2

Context: For a data pipeline we need to ingest excel spreadsheets directly into foundry (arriving via email). In order to avoid any manual handling error, we'd like to build a small slate app that basically just uploads an excel sheet and automatically appends it to an existing dataset (given schema, headers, etc.). Unfortunately, there is very little documentation on the "File Import" widget or the API that gets called when drag and dropping a file into a folder.

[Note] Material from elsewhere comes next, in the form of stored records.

/-- A layer 2 hop (R239). -/
def escape2 (isl key entry h : Nat) (d : Dev) : Choice :=
  let hyper := rd Reg.RTE_TOPO isl d == 2
  let e := if hyper && (overrideOf isl key d).isNone then
      (match lowestDiff isl key d with | some k => levelAt isl key k d | none => entry) else entry
  if hyper && hget .MID h == 1 then
    if usable isl (bitsOf e 16 8) d then .port (bitsOf e 16 8) (hput .MID 0 h) else .hold h
  else if !bitOf e 50 || !usable isl (bitsOf e 40 8) d then .hold h
  else if hyper then .port (bitsOf e 40 8) (if bitOf e 51 then hput .MID 1 h else h)
  else if bitOf e 48 then (if hget .DOWN h = 1 then .drop 1 else .port (bitsOf e 40 8) h)
  else .port (bitsOf e 40 8) (hput .DOWN 1 h)

/-- The escape hop: layer 1, or layer 2 where its port is down (R237 to R240). -/
def escapeHop (isl key entry h : Nat) (d : Dev) : Choice × Dev :=
  if hget .LAYER h = 1 then (escape2 isl key entry h d, d)
  else if usable isl (bitsOf entry 16 8) d then
    (if rd Reg.RTE_TOPO isl d = 2 then .port (bitsOf entry 16 8) h
     else if bitOf entry 24 then (if hget .DOWN h = 1 then .drop 1 else .port (bitsOf entry 16 8) h)
     else .port (bitsOf entry 16 8) (hput .DOWN 1 h), d)
  else if bitOf entry 50 then
    let h2 := h |> hput .LAYER 1 |> hput .DOWN 0
    (escape2 isl key entry h2 d, noteLayer2 isl d)
  else (.hold h, d)

/-- A packet moves to the escape sub-channel (R237). -/
def enterEscape (isl key entry h : Nat) (d : Dev) : Choice × Dev :=
  escapeHop isl key entry (hput .ESCL 1 h) (bump Reg.RTE_ESC_ENTRY isl d)

/-- The minimal hop through port m; through ALT_PORT, where no minimal candidate is usable, it is counted (R229). -/
def leastHop (isl m h : Nat) (alternate : Bool) (d : Dev) : Choice × Dev :=
  (.port m h, onlyIf alternate (bump Reg.RTE_ALT_CNT isl) d)

/-- The hop by minimal, adaptive or Valiant mode (R229 to R232). -/
def modeHop (isl vc key entry h : Nat) (d : Dev) : Choice × Dev :=
  let grp := bitsOf entry 72 4
  let flow := hget .FLOW h
  let mins := minCandidates isl key entry d
  let alt := bitsOf entry 32 8
  let cands := if mins.isEmpty && bitOf entry 49 && usable isl alt d then [alt] else mins
  match cheapest isl vc grp flow cands d with
    | none => enterEscape isl key entry h d
    | some m =>
      let adaptive := modeTc isl (hget .TC h) d == 1 && hget .PHASE h == 0
        && decide (hget .HOPS h < rd Reg.RTE_NMIN_HOPS isl d)
      match cheapest isl vc grp flow (groupPorts isl (bitsOf entry 8 8) d) d with
      | some nm =>
        if adaptive && decide (cost isl nm vc grp d * bitsOf entry 64 6 + rd Reg.RTE_UGAL_BIAS isl d
            < cost isl m vc grp d * bitsOf entry 56 6) then
          (.port nm (hput .PHASE 1 h), bump Reg.RTE_NONMIN_CNT isl d)
        else leastHop isl m h mins.isEmpty d
      | none => leastHop isl m h mins.isEmpty d

/-- A port is a mirror destination: an enabled session copies to it (R182, R226; DEDUCED, log entry 196). -/
def mirrorDest (p : Nat) (d : Dev) : Bool :=
  (List.range 8).any (fun k => rdI Reg.MIR_EN 0 k d == 1 && rdI Reg.MIR_DEST_KIND 0 k d == 0 && rdI Reg.MIR_DST_PORT 0 k d == p)

/-- The consumer of a DELIVER entry (R226): for transport the engine that DQPN names, with DEL_VH (R257), for collectives the unit of the
group (R357), for frames and mirror records the port of the shim. -/
def deliverTo (h vh : Nat) (bytes : List Byte) (d : Dev) : Choice :=
  match hget .NXT h with
  | 0 => .deliver egMgmt vh h
  | 1 => .deliver (egTpe (bytes.getD 20 0).toNat) vh h
  | 2 => .deliver (egCle (bytes.getD 21 0).toNat) vh h
  | 5 => .deliver egEhc vh h
  | _ =>
    let p := (bytes.getD 16 0).toNat
    if portStarts p d && (pers (p / 8) d == 3 || mirrorDest p d) then .deliver p vh h else .drop 0

/-- The level entries that a choice rests on: on HyperX those of every digit (R229, R234). -/
def pathOf (isl key entry : Nat) (d : Dev) : List Nat :=
  entry :: (if rd Reg.RTE_TOPO isl d = 2 ∧ overrideOf isl key d = none then
    (List.range (rd Reg.RTE_NDIG isl d)).map (fun k => levelAt isl key k d) else [])

/-- A packet takes a flowlet entry: valid, used within FLOWLET_GAP, its port up, not changed by a swap, clearing neither ESCL nor LAYER, and no
second non-minimal hop (R219, R231, R233, R234). -/
def flowletStands (isl key entry h : Nat) (f : Flowlet) (d : Dev) : Bool :=
  f.valid && flowletRecent isl f d && usable isl f.port d && (f.since || f.path == pathOf isl key entry d)
    && decide (hget .ESCL h ≤ bnat f.esc ∧ hget .LAYER h ≤ bnat f.layer) && !(f.nonMin && hget .PHASE h == 1)

/-- The hop of a packet that takes a flowlet's record; on the escape sub-channel DOWN and MID follow its entry (R233, R238 to R240). -/
def recordedHop (isl key entry h : Nat) (f : Flowlet) (d : Dev) : Choice :=
  let h1 := h |> hput .ESCL (bnat f.esc) |> hput .LAYER (bnat f.layer) |> hput .ILID f.ilid
    |> (if hget .ILID h = f.ilid then id else hput .PHASE (bnat (f.ilid != noIlid && atCoord isl f.ilid d)))
    |> (if f.nonMin then hput .PHASE 1 else id)
    |> (if f.layer && hget .LAYER h == 0 then hput .DOWN 0 else id)
  let hyper := rd Reg.RTE_TOPO isl d == 2
  let e := if hyper && (overrideOf isl key d).isNone then
      (match lowestDiff isl key d with | some k => levelAt isl key k d | none => entry) else entry
  if !f.esc then .port f.port h1
  else if hyper then
    (if f.layer then .port f.port (if hget .MID h1 = 1 then hput .MID 0 h1 else if bitOf e 51 then hput .MID 1 h1 else h1)
     else .port f.port h1)
  else if bitOf entry (if f.layer then 48 else 24) then (if hget .DOWN h1 = 1 then .drop 1 else .port f.port h1)
  else .port f.port (hput .DOWN 1 h1)

/-- The hop of a packet whose path is chosen afresh: on the escape sub-channel, or by its mode (R228, R237). -/
def freshHop (isl vc key entry h : Nat) (d : Dev) : Choice × Dev :=
  if hget .ESCL h = 1 then escapeHop isl key entry h d else modeHop isl vc key entry h d

/-- The packet of an ordered flow takes its flowlet's path where it still stands, and records a fresh choice otherwise; a path change of a
flowlet in use is counted (R233, R234). -/
def flowletHop (isl vc key entry h : Nat) (d : Dev) : Choice × Dev :=
  let idx := flowletIdx h vc
  let f := flowletOf isl idx d
  if flowletStands isl key entry h f d then
    (recordedHop isl key entry h f d, onlyIf f.nonMin (bump Reg.RTE_NONMIN_CNT isl) <| putFlowlet isl idx { f with last := d.th.localNs, since := true, path := pathOf isl key entry d } d)
  else
    let r := freshHop isl vc key entry h d
    match r.1 with
    | .port p h1 =>
      let g : Flowlet := ⟨true, p, hget .ESCL h1 == 1, hget .LAYER h1 == 1, hget .ILID h1, d.th.localNs, true, pathOf isl key entry d,
        hget .PHASE h == 0 && hget .PHASE h1 == 1⟩
      let moved := flowletRecent isl f d && !(f.port == p && f.esc == g.esc && f.layer == g.layer)
      (r.1, r.2 |> putFlowlet isl idx g |> onlyIf moved (bump Reg.RTE_ORD_BREAK isl))
    | _ => r

/-- The lookup of a head (R223, R228): the key is ILID until the intermediate is reached, then DLID. -/
def route (isl vc h : Nat) (bytes : List Byte) (d : Dev) : Choice × Dev :=
  let toIlid := hget .PHASE h == 0 && hget .ILID h != noIlid
  let first := if toIlid then rawKey isl (hget .ILID h) d else rawKey isl (hget .DLID h) d
  let reached := toIlid && (match first with | some f => f.stopped | none => false)
  let h1 := if reached then hput .PHASE 1 h else h
  let key := if toIlid && !reached then hget .ILID h else hget .DLID h
  let found := (if reached then rawKey isl (hget .DLID h) d else first).filter Found.valid
  match found with
  | none => (if vc = 3 ∧ hget .DLID h = rd Reg.RTE_MY_LID isl d then deliverTo h1 0 bytes d else .drop 0, d)
  | some f =>
    if bitOf f.entry 26 then (deliverTo h1 (bitsOf f.entry 27 4) bytes d, d)
    else if vc = 3 then (if hget .DLID h = rd Reg.RTE_MY_LID isl d then deliverTo h1 0 bytes d else .drop 0, d)
    else if vc = 0 ∨ 5 ≤ vc then escapeHop isl key f.entry (hput .ESCL 1 h1) d
    else if hget .ORD h1 = 1 ∧ 0 < bitsOf f.entry 56 6 then flowletHop isl vc key f.entry h1 d
    else freshHop isl vc key f.entry h1 d

/-! ## Handing a packet to its egress -/

/-- The line rate of a port in Mb/s (R93, R123, R146, C2). -/
def lineRate (p : Nat) (d : Dev) : Nat :=
  match pers (p / 8) d with
  | 2 => rd Reg.LNK_WIDTH p d * (match sflRate p d with | 1 => 112000 | 2 => 224000 | _ => 448000)
  | 3 => portWidth p d * (if portByte p d % 16 = 2 then 212500 else 106250)
  | 1 =>
    match expIdx p d with
    | some k => rd Reg.EXP_WIDTH k d *
        (match rd Reg.EXP_SPEED k d with
         | 1 => 2500 | 2 => 5000 | 3 => 8000 | 4 => 16000 | 5 => 32000 | 6 => 64000 | _ => 0)
    | none => 0
  | _ => 0

/-- A packet is stored in full whatever the forwarding mode (R177, C2, R148). -/
def forcedStore (inP eg : Nat) (d : Dev) : Bool :=
  decide (inP < 144 ∧ eg < 144) &&
    (let a := pers (inP / 8) d
     let b := pers (eg / 8) d
     a == 3 || b == 3 || (a == 2 && b == 1) || decide (lineRate inP d < lineRate eg d))

/-- The egress queue of a network packet (R191). -/
def queueFor (eg vc tc : Nat) (d : Dev) : Nat :=
  if 144 ≤ eg then 0 else if vc = 0 then 0 else if vc = 3 then 1
  else bitsOf (rdI Reg.SCH_TCQ_MAP eg (tc / 4) d) (8 * (tc % 4)) 8

/-- Fixes the egress of a packet, its queue, virtual lane and whether it is stored in full (R157, R177, R178, R191, R192). -/
def setEgress (id eg h : Nat) (d : Dev) : Dev :=
  match pktOf id d with
  | none => d
  | some q =>
    let forced := forcedStore q.inPort eg d
    d |> updPkt id (fun r => { r with
          eg := eg, hdr := h, held := none
          queue := queueFor eg (q.vlane / 2) (hget .TC h) d
          vlane := 2 * (q.vlane / 2) + hget .ESCL h
          store := forced || (decide (eg < 144) && rd Reg.LNK_FWD eg d == 1) || decide (144 ≤ eg) })
      |> onlyIf forced (bump Reg.LNK_FORCED_STORE eg)

/-- Discards a packet that has no route (R220, R228, R247). -/
def unroutable (id isl : Nat) (d : Dev) : Dev :=
  d |> bump Reg.RTE_UNROUTABLE isl |> raise Ev.ROUTE_UNROUTABLE isl |> dropPkt id

/-- The header that a packet is looked up with: as it came or was injected, a hop not taken leaves nothing in it but ESCL and LAYER, which are
never cleared; a switch to layer 2 clears DOWN (R219, R239, R247). -/
def lookupHdr (q : Packet) : Nat :=
  q.hdr0 |> hput .ESCL (max (hget .ESCL q.hdr0) (hget .ESCL q.hdr))
    |> (if hget .LAYER q.hdr0 < hget .LAYER q.hdr then fun h => h |> hput .LAYER 1 |> hput .DOWN 0 else id)

/-- Looks a packet up at its ingress island and gives it its egress, holds it or discards it (R223, R240, R247). The VC of a
packet is kept in its virtual lane. -/
def lookUp (id : Nat) (d : Dev) : Dev :=
  match pktOf id d with
  | none => d
  | some q =>
    let isl := inIsland q.inPort
    let (c, d1) := route isl (q.vlane / 2) (lookupHdr q) q.bytes (bump Reg.RTE_PKTS_ROUTED isl d)
    match c with
    | .port p h => setEgress id p h d1
    | .deliver eg vh h => d1 |> updPkt id (fun r => { r with delVh := vh }) |> setEgress id eg h
    | .hold h => updPkt id (fun r => { r with held := some (r.held.getD d1.th.localNs), eg := 255, hdr := h }) d1
    | .drop why =>
      if why = 1 then d1 |> bump Reg.RTE_ESC_VIOL isl |> raise Ev.ESC_VIOLATION isl |> dropPkt id
      else unroutable id isl d1

end Sys2Proof.Machine
end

Idea: Is there a way of uploading a file with slate? Could this file then be added to a dataset, similarly as with the prompt that opens when dropping it into a folder?

Patrick
  • 61
  • 3

1 Answers1

0

You actually don't have to build a Slate app to do this! Datasets that are made up of underlying .csv files support new additions of files directly.

Note: All of the following screenshots are from the dataset preview page.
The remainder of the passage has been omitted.